[Stored data]
▶

-- ==== Sys2Proof/Certificates/Slice0/Obligations.lean ====
section
/-! DEFINITION. The statements for the provers, in the order of the spec's files. Where a premise asks for a canonical
memory (`wf`) it is because a read after a write is only defined on one; `ResetInv` and `StepKeepsInv` say that every
run has one. -/

open Sys2Proof Sys2Proof.Machine

/-! ## Reset and the machine as a whole -/

/-- 10_state R50: what the spec gives a value after reset. -/
def Obligations.ResetState : Prop :=
  (∀ i, State.reset.readX i = 0) ∧ State.reset.bp = 0 ∧ State.reset.pos = 0 ∧ State.reset.wbp = 0 ∧
    State.reset.csrValue 0 = 0x41374401 ∧ State.reset.status = 0 ∧ State.reset.err = 0 ∧ State.reset.errInfo = 0 ∧
    State.reset.ctrl = 0x00000004 ∧ State.reset.u.valid = false ∧ State.reset.work.ll.valid = false ∧
    State.reset.work.d.valid = false ∧ State.reset.work.cl.valid = false ∧ State.reset.busy = false

/-- The invariant of the machine holds after reset. -/
def Obligations.ResetInv : Prop := State.reset.Inv

/-- 70_reset R440, R441: the reset event, whenever it comes. Only bytes of the output region of a command it
interrupts can change; `CRCCHK` has none (48_commands R374). -/
def Obligations.ResetEventResets : Prop :=
  ∀ s : State, ∃ t, hostAct .reset s = .next t ∧
    (∀ i, t.readX i = 0) ∧ t.bp = 0 ∧ t.pos = 0 ∧ t.wbp = 0 ∧ t.status = 0 ∧ t.err = 0 ∧ t.errInfo = 0 ∧
    t.ctrl = 0x00000004 ∧ t.u.valid = false ∧ t.work.ll.valid = false ∧ t.work.d.valid = false ∧
    t.work.cl.valid = false ∧ t.busy = false ∧
    (s.busy = false ∨ s.engine = .chunk → t.mem = s.mem) ∧
    (s.mem.wf = true → ∀ a, (¬ s.inT a → t.mem.read a = s.mem.read a) ∧
      (t.mem.read a = s.mem.read a ∨ t.mem.read a = s.saved.read a))

/-- Every step keeps the invariant, in every state that has it: canonical memory, reserved `CTRL` bits 0 (R34),
`TREEV` true to slot `U` (R30), `ERR` 0 or a code with `ERRINFO` 0 beside 0 (R31, R32), a command running only with no
fault pending (R373) and inside legal regions (R69), the output cursor within the capacity (R24). -/
def Obligations.StepKeepsInv : Prop := ∀ s t : State, s.Inv → step s = .next t → t.Inv

/-- 60_exceptions R408: the running command never touches memory that does not exist. -/
def Obligations.EngineNeverFaults : Prop := ∀ s : State, s.Inv → ∃ t, engineStep s = .next t

/-- 20_memory R70, 60_exceptions R404: no instruction, faulting or not, changes a byte outside the output region; one
that uses `S` only (48_commands R374) changes no byte at all, nor does a running `CRCCHK`, whatever its element is. -/
def Obligations.OutsideOutputUnchanged : Prop :=
  (∀ (i : Instr) (s t : State), s.mem.wf = true → exec i s = .next t →
    ∀ a, ¬ s.inT a → t.mem.read a = s.mem.read a) ∧
  (∀ (i : Instr) (s t : State), usesInputOnly i = true → exec i s = .next t → t.mem = s.mem) ∧
  (∀ s t : State, s.engine = .chunk → engineStep s = .next t → t.mem = s.mem)

/-- 10_state R21: no instruction changes an operand register that the host writes; nor `CTRL`, the parameters, or the
host's side. -/
def Obligations.OperandsKept : Prop :=
  ∀ (i : Instr) (s t : State), exec i s = .next t →
    t.src = s.src ∧ t.slen = s.slen ∧ t.dst = s.dst ∧ t.dcap = s.dcap ∧ t.arg0 = s.arg0 ∧ t.arg1 = s.arg1 ∧
    t.arg2 = s.arg2 ∧ t.ctrl = s.ctrl ∧ t.cfg = s.cfg ∧ t.host = s.host ∧ t.rdata = s.rdata

/-- 10_state R31: the first fault's code and info stay until `CLRERR`. -/
def Obligations.FirstFaultKept : Prop :=
  ∀ (i : Instr) (s t : State), i ≠ .clrerr → s.err ≠ 0 → exec i s = .next t → t.err = s.err ∧ t.errInfo = s.errInfo

/-- 48_commands R388: no instruction but `HBL` and `HBF` touches slot `U` or `TREEV`. -/
def Obligations.UserSlotKept : Prop :=
  ∀ (i : Instr) (s t : State), i ≠ .hbl → i ≠ .hbf → exec i s = .next t → t.u = s.u ∧ t.treev = s.treev

/-- Every command answers a next state, in every state; every stream element does when its regions are legal. -/
def Obligations.EveryInstructionAnswers : Prop :=
  (∀ (i : Instr) (s : State), isCommand i = true → ∃ t, exec i s = .next t) ∧
  (∀ (i : Instr) (s : State), isCommand i = false → s.regionsOk .st = true →
    (isScanline i = true → s.scanlineOk = true) → ∃ t, exec i s = .next t)

/-! ## The life of a command -/

/-- 48_commands R383. -/
def Obligations.NopCompletes : Prop :=
  ∀ s : State, s.busy = false → exec .nop s = .next { s with done := true }

/-- 48_commands R384. -/
def Obligations.ClrerrCompletes : Prop :=
  ∀ s : State, s.busy = false → exec .clrerr s = .next { s with err := 0, errInfo := 0, done := true }

/-- 48_commands R373: while `ERR` is not 0 a command other than `NOP` and `CLRERR` only ends, and an illegal word does
too. -/
def Obligations.RefusedWhileErr : Prop :=
  (∀ (i : Instr) (s : State), (commandUses i).isSome = true → s.busy = false → s.err ≠ 0 →
    exec i s = .next { s with done := true }) ∧
  (∀ (w : Word) (s : State), decodeCommand w = none → s.busy = false → s.err ≠ 0 →
    s.writeCsr 1 w = .next { s with done := true })

/-- 10_state R29: a write of a command word starts the command it encodes while `BUSY = 0` and is ignored while
`BUSY = 1`; `CMD` reads 0. -/
def Obligations.CommandWriteStarts : Prop :=
  (∀ (w : Word) (i : Instr) (s : State), s.busy = false → decodeCommand w = some i → s.writeCsr 1 w = exec i s) ∧
  (∀ (w : Word) (s : State), s.busy = true → s.writeCsr 1 w = .next s) ∧ (∀ s : State, (s.readCsr 1).rdata = 0)

/-- 30_encoding R108, 48_commands R370: a word that is no command raises `IllegalCommand` with itself as info; `DLEN` is
0 after it as after every fault but `AdlerMismatch` (log 32, the model's reading of 60_exceptions R404). -/
def Obligations.IllegalWordFaults : Prop :=
  (∀ w : Word, decodeCommand w = none ↔ w ∉ [0x00, 0x01, 0x10, 0x11, 0x12, 0x13, 0x20, 0x21, 0x30, 0x31, 0x32, 0x40,
    0x41, 0x42]) ∧
  (∀ (w : Word) (s : State), decodeCommand w = none → s.ready →
    s.writeCsr 1 w = .next { s with err := 201, errInfo := w.setWidth 35, done := true, dlen := 0 })

/-- 20_memory R69: what makes regions legal, for commands that use both and for commands that use `S` only, and that
a command whose regions are not legal ends in `RegionError` with nothing read or written. -/
def Obligations.RegionCheck : Prop :=
  (∀ s : State, s.regionsOk .s = true ↔
    s.src.toNat + s.slen.toNat ≤ addrSpace ∧ ∀ a, s.inS a → memValid s.cfg a) ∧
  (∀ s : State, s.regionsOk .st = true ↔
    s.src.toNat + s.slen.toNat ≤ addrSpace ∧ s.dst.toNat + s.dcap.toNat ≤ addrSpace ∧
      (∀ a, ¬ (s.inS a ∧ s.inT a)) ∧ ∀ a, s.inS a ∨ s.inT a → memValid s.cfg a) ∧
  (∀ (i : Instr) (u : Uses) (s : State), commandUses i = some u → s.ready → s.regionsOk u = false →
    ∃ t, exec i s = .next t ∧ t.err = 202 ∧ t.errInfo = 0 ∧ t.busy = false ∧ t.done = true ∧ t.dlen = 0 ∧
      t.res0 = s.res0 ∧ t.bp = 0 ∧ t.pos = 0 ∧ t.wbp = 0 ∧
      (s.mem.wf = true → ∀ a, t.mem.read a = s.mem.read a))

/-! ## Faults -/

/-- 60_exceptions R401: the table's numbers. -/
def Obligations.FaultCodes : Prop :=
  errCode .endOfInput = 10 ∧ errCode .huffEmptySlot = 11 ∧ errCode .repeatOverflow = 13 ∧
    errCode .invalidLitLenSymbol = 16 ∧ errCode .invalidDistanceSymbol = 18 ∧ errCode .invalidBlockType = 20 ∧
    errCode .storedLenMismatch = 21 ∧ errCode .zlibFcheck = 24 ∧ errCode .zlibMethod = 25 ∧
    errCode .zlibPresetDict = 26 ∧ errCode .invalidFilterType = 36 ∧ errCode .distanceTooFar = 52 ∧
    errCode .zlibTooSmall = 53 ∧ errCode .repeatWithoutPrevious = 54 ∧ errCode .huffTreeMalformed = 55 ∧
    errCode .crcMismatch = 57 ∧ errCode .adlerMismatch = 58 ∧ errCode .noEndCode = 64 ∧
    errCode .outputOverflow = 83 ∧ errCode .sizeOverflow = 92 ∧ errCode .badArg = 200 ∧
    errCode .illegalCommand = 201 ∧ errCode .regionError = 202 ∧ errCode .encodeZeroLength = 203 ∧
    errCode .treeNotValid = 204

/-- 60_exceptions R402: what a raise records, and that no other register changes; in `HBL` and `HBF` the user slot is
invalid too, and so is the slot of a build that failed (41_huffman R150). A raise of `IllegalCommand` (`recordFault`
alone), of `AdlerMismatch` and in a command that uses `S` only (`raiseInput`) record the same and leave memory alone. -/
def Obligations.RaiseRecords : Prop :=
  (∀ (s : State) (c : Cause) (info : Nat), s.recordFault c info =
    { s with
      err := if s.err = 0 then errCode c else s.err
      errInfo := if s.err = 0 then BitVec.ofNat 35 info else s.errInfo
      engine := .idle, done := true }) ∧
  (∀ (s : State) (c : Cause) (info : Nat), s.raiseInput c info =
    { s with
      err := if s.err = 0 then errCode c else s.err
      errInfo := if s.err = 0 then BitVec.ofNat 35 info else s.errInfo
      engine := .idle, done := true, work := (s.raiseInput c info).work, free := (s.raiseInput c info).free }) ∧
  (∀ s : State, s.raiseAdler = s.raiseInput .adlerMismatch s.bp.toNat) ∧
  (∀ (s : State) (f : Failure),
    s.raiseFailure f = { s.raise f.cause f.info with work := (s.raiseFailure f).work } ∧
    (f.slot = some .ll → (s.raiseFailure f).work.ll.valid = false) ∧
    (f.slot = some .d → (s.raiseFailure f).work.d.valid = false) ∧
    (f.slot = some .cl → (s.raiseFailure f).work.cl.valid = false)) ∧
  (∀ (s : State) (c : Cause) (info : Nat), s.raise c info =
    { s with
      err := if s.err = 0 then errCode c else s.err
      errInfo := if s.err = 0 then BitVec.ofNat 35 info else s.errInfo
      engine := .idle, done := true
      mem := (s.raise c info).mem, work := (s.raise c info).work, free := (s.raise c info).free }) ∧
  (∀ (s : State) (c : Cause) (info : Nat), s.raiseUser c info =
    { s with
      err := if s.err = 0 then errCode c else s.err
      errInfo := if s.err = 0 then BitVec.ofNat 35 info else s.errInfo
      engine := .idle, done := true, treev := false, u := (s.raiseUser c info).u
      mem := (s.raiseUser c info).mem, work := (s.raiseUser c info).work, free := (s.raiseUser c info).free } ∧
    (s.raiseUser c info).u.valid = false)

/-- 60_exceptions R404: after a raise each byte of the output region holds its value from before the command or the
value the command wrote, and no other byte changes. -/
def Obligations.RaiseMemory : Prop :=
  ∀ (s : State) (c : Cause) (info a : Nat), s.mem.wf = true →
    (¬ s.inT a → (s.raise c info).mem.read a = s.mem.read a) ∧
    ((s.raise c info).mem.read a = s.mem.read a ∨ (s.raise c info).mem.read a = s.saved.read a)

/-! ## Bits and trees -/

/-- 40_bitio R139: bits written at a position stand there; a field written and read back is itself; the code of a
coded symbol of any tree the builder accepts decodes to the symbol and takes exactly its length. -/
def Obligations.WrittenBitsReadBack : Prop :=
  (∀ before bits after : List Bool,
    (Source.ofBytes (packBits (before ++ bits ++ after))).holds before.length bits) ∧
  (∀ (src : Source) (n v k : Nat), v < 2 ^ n → src.holds k (fieldBits n v) → readBits src n k = .ok (v, k + n)) ∧
  (∀ (t : Tree) (p : EmptySlot) (src : Source) (s k : Nat), t.built → t.coded s → src.holds k (t.codeOf s) →
    decodeSymbol p src t k = .ok (s, k + t.len.getD s 0))

/-- 48_commands R386, 20_memory R64: the argument checks of `HBL` in their order, a length set that builds no tree,
and a successful build; the image is written when `DCAP` is not 0; what stands where in the image. 41_huffman R152 to
R156: the tree that a length set builds: its codes are the canonical ones (`canonicalCode`, in closed form), and its
table has, node by node, the symbol, the next node or nothing; and the symbol at which a build fails (`cannotInsert`).
Two parts are what the spec itself derives from these rules: the order of the codes (R153) and which length sets build
(R157). -/
def Obligations.HblBuilds : Prop :=
  (∀ s : State, s.ready → s.regionsOk .st = true →
    (s.slen.toNat < 1 ∨ 288 < s.slen.toNat → exec .hbl s = .next (s.started.raiseUser .badArg 1)) ∧
    (1 ≤ s.slen.toNat → s.slen.toNat ≤ 288 →
      (s.arg0.toNat < 1 ∨ 15 < s.arg0.toNat → exec .hbl s = .next (s.started.raiseUser .badArg 5)) ∧
      (1 ≤ s.arg0.toNat → s.arg0.toNat ≤ 15 →
        ((∃ b ∈ s.input, s.arg0.toNat < b.toNat) → exec .hbl s = .next (s.started.raiseUser .badArg 0)) ∧
        ((∀ b ∈ s.input, b.toNat ≤ s.arg0.toNat) →
          (s.dcap ≠ 0 → s.dcap.toNat < 6 * s.slen.toNat →
            exec .hbl s = .next (s.started.raiseUser .outputOverflow 0)) ∧
          (s.dcap = 0 ∨ 6 * s.slen.toNat ≤ s.dcap.toNat → ∀ e,
            buildFromLengths (s.input.map BitVec.toNat) s.arg0.toNat = .error e →
            exec .hbl s = .next (s.started.raiseUser .huffTreeMalformed e)))))) ∧
  (∀ (s : State) (t : Tree), s.ready → s.regionsOk .st = true → s.mem.wf = true →
    1 ≤ s.slen.toNat → s.slen.toNat ≤ 288 → 1 ≤ s.arg0.toNat → s.arg0.toNat ≤ 15 →
    (∀ b ∈ s.input, b.toNat ≤ s.arg0.toNat) → (s.dcap = 0 ∨ 6 * s.slen.toNat ≤ s.dcap.toNat) →
    buildFromLengths (s.input.map BitVec.toNat) s.arg0.toNat = .ok t →
    ∃ m, exec .hbl s = .next { s.started with
        done := true, u := t, treev := true, res0 := s.slen, mem := m
        dlen := if s.dcap = 0 then 0 else BitVec.ofNat 32 (6 * s.slen.toNat) } ∧
      (treeImage t).length = 6 * s.slen.toNat ∧
      ∀ a, m.read a = if s.dcap ≠ 0 ∧ s.dst.toNat ≤ a ∧ a < s.dst.toNat + 6 * s.slen.toNat
        then (treeImage t).getD (a - s.dst.toNat) 0 else s.mem.read a) ∧
  (∀ t : Tree, t.built → (treeImage t).length = 6 * t.n ∧
    (∀ k, k < t.n → (treeImage t).getD (2 * k) 0 = BitVec.ofNat 8 (t.code.getD k 0) ∧
      (treeImage t).getD (2 * k + 1) 0 = BitVec.ofNat 8 (t.code.getD k 0 / 256)) ∧
    (∀ k, k < 2 * t.n →
      (treeImage t).getD (2 * t.n + 2 * k) 0 = BitVec.ofNat 8 ((t.tab.getD k none).getD 0xFFFF) ∧
      (treeImage t).getD (2 * t.n + 2 * k + 1) 0 = BitVec.ofNat 8 ((t.tab.getD k none).getD 0xFFFF / 256))) ∧
  (∀ (lengths : List Nat) (maxBits : Nat), (∀ l ∈ lengths, l ≤ maxBits) →
    (∀ e, buildFromLengths lengths maxBits = .error e ↔
      e < lengths.length ∧ cannotInsert lengths e ∧ ∀ r, r < e → ¬ cannotInsert lengths r) ∧
    ((∃ t, buildFromLengths lengths maxBits = .ok t) ↔
      kraftSum lengths maxBits ≤ 2 ^ maxBits ∧
        (decisionNodes lengths lengths.length).length ≤ lengths.length - 1)) ∧
  (∀ (lengths : List Nat) (maxBits : Nat) (t : Tree), (∀ l ∈ lengths, l ≤ maxBits) →
    buildFromLengths lengths maxBits = .ok t →
    let nodes := decisionNodes lengths lengths.length
    t.n = lengths.length ∧ t.maxBits = maxBits ∧ t.len = lengths ∧ t.valid = true ∧
      t.code = (List.range lengths.length).map (canonicalCode lengths) ∧ t.tab.length = 2 * lengths.length ∧
      (∀ s r, s < t.n → r < t.n → t.coded s → t.coded r →
        t.len.getD s 0 < t.len.getD r 0 ∨ t.len.getD s 0 = t.len.getD r 0 ∧ s < r →
        t.code.getD s 0 < t.code.getD r 0 / 2 ^ (t.len.getD r 0 - t.len.getD s 0)) ∧
      (∀ (i : Nat) (p : List Bool) (x : Bool), nodes[i]? = some p →
        (∀ s, s < t.n → canonicalBits lengths s = p ++ [x] → t.entry (2 * i + x.toNat) = some s) ∧
        (∀ j, nodes[j]? = some (p ++ [x]) → t.entry (2 * i + x.toNat) = some (t.n + j)) ∧
        ((∀ s, s < t.n → canonicalBits lengths s ≠ p ++ [x]) → p ++ [x] ∉ nodes →
          t.entry (2 * i + x.toNat) = none)) ∧
      ∀ k, 2 * nodes.length ≤ k → t.entry k = none)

◀

_Task description_
Compute the number of lines in the entries above that hold the word "none"; the answer must contain nothing else.

_Expected answer_
8